Monday, September 20, 2010

Untold Stories






Maybe it's from being raised on Raymond Chandler novels, but I am perpetually drawn to all things steeped in noir: my bedroom is wallpapered with printouts of Crewdson, Atget, and Michael Wolff's "Transparent City." And, as of this week, with photographs from Jonathan Smith's Untold Stories, which opened last Thursday at Rick Wester Fine Art in Chelsea, and are on display through November.


I had the chance to interview Smith for the October Pop Photo last month, not for this series but for his Bridge Project. (The article's not up online yet, but the issue is on the stands.) The Bridge Project, as Smith described it, was an archival task: rather than capturing New York City Bridges themselves, he was interested in their context, from different viewpoints in more obscure locations, as an unchanging backdrop to the city constantly in flux. They're fascinating from this perspective partly because you rarely see bridges captured in this way, but more so because of their voyeuristic component. You're conscious of the photographer traveling through the city, documenting scenes as a detached witness: such as a wedding, kids playing on a sandhill, an anonymous residential garage.

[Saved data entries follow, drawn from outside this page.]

-- ==== Sys2Proof/Safety.lean ====
section
/-! DEFINITION. The terms in which claims are stated: the memory invariant, runs, and what an instruction does to the core
of the unit in hand when that unit commits. -/
namespace Sys2Proof

/-- The memory invariant that every step keeps. -/
def Inv (s : Machine.State) : Prop := Machine.Memory.wf s

/-- A step answers a next state. -/
def StepsTo (s t : Machine.State) : Prop := Machine.step s = .next t

/-- The states reached from `s` by steps that answer a next state. -/
inductive Reaches (s : Machine.State) : Machine.State → Prop where
  | refl : Reaches s s
  | step {t u : Machine.State} : Reaches s t → StepsTo t u → Reaches s u

namespace Machine

/-- The core of the unit in hand, and its registers. -/
abbrev State.self (s : State) : Core := s.core s.unit.core
abbrev State.regs (s : State) : Ctx := s.self.ctx
/-- Nothing keeps the unit in hand from committing: no earlier unit of its issue has raised a fatal cause or a trap
(09 R275 to R277). -/
def State.clear (s : State) : Prop := s.self.seq.fatal = none ∧ s.self.seq.trap = none

/-- `s` after one more result is in flight on the core in hand, visible at the end of the `l`-th issue cycle (03 R90). -/
def State.schedule (s : State) (l : Nat) (e : LandEff) : State :=
  s.onSeq s.unit.core (fun q => { q with pend := q.pend ++ [⟨l, q.issue, s.unit.unit, e⟩] })
/-- A scalar result of `l` cycles for the word's register, latch and, where given, predicate (04 R126). -/
def State.returns (s : State) (f : SF) (l : Nat) (v : Word) (p : Option (Nat × Bool) := none) : State :=
  s.schedule l (.scalar (sDst f) (some s.unit.sLatch) v p)
/-- A predicate result of one cycle, which the pipe's latch holds too (04 R126, R134). -/
def State.decides (s : State) (p : Nat) (v : Bool) : State := s.schedule 1 (.pred p v (some s.unit.sLatch))
/-- A fatal cause of the unit in hand, which is noted beside it, with the tick of its detection (09 R275, R294, R518). -/
def State.failed (s : State) (cause : Nat) (detail : Nat := 0) : State :=
  s.onCore s.unit.core (fun k => (k.onSeq (fun q =>
    { q with fatal := some ⟨cause, s.unit.slot, detail, s.unit.bundle⟩, fatalUnit := s.unit.unit })).noteFatal s.gtick)
/-- A restartable trap of the unit in hand (09 R276). -/
def State.trapped (s : State) (t : Trap) : State := s.onSeq s.unit.core (fun q => { q with trap := some t })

Untold Stories is more suggestive, with its cinematic stills of nightlit strangers posed in uncertain settings, an underpass, through the window of a motel. But it also includes photos that are in their way archival, city-at-night, viewed from obscure vantage points; capturing a certain aspect of New York which is, always, a city of voyeurs, whether by choice or accident.

I'm posting a few of my favorites below, but if in the city, it's far better to stop by the gallery and wander around, paint in the narrative, and fill in cracks. The gallery is located at 511 West 25th Street.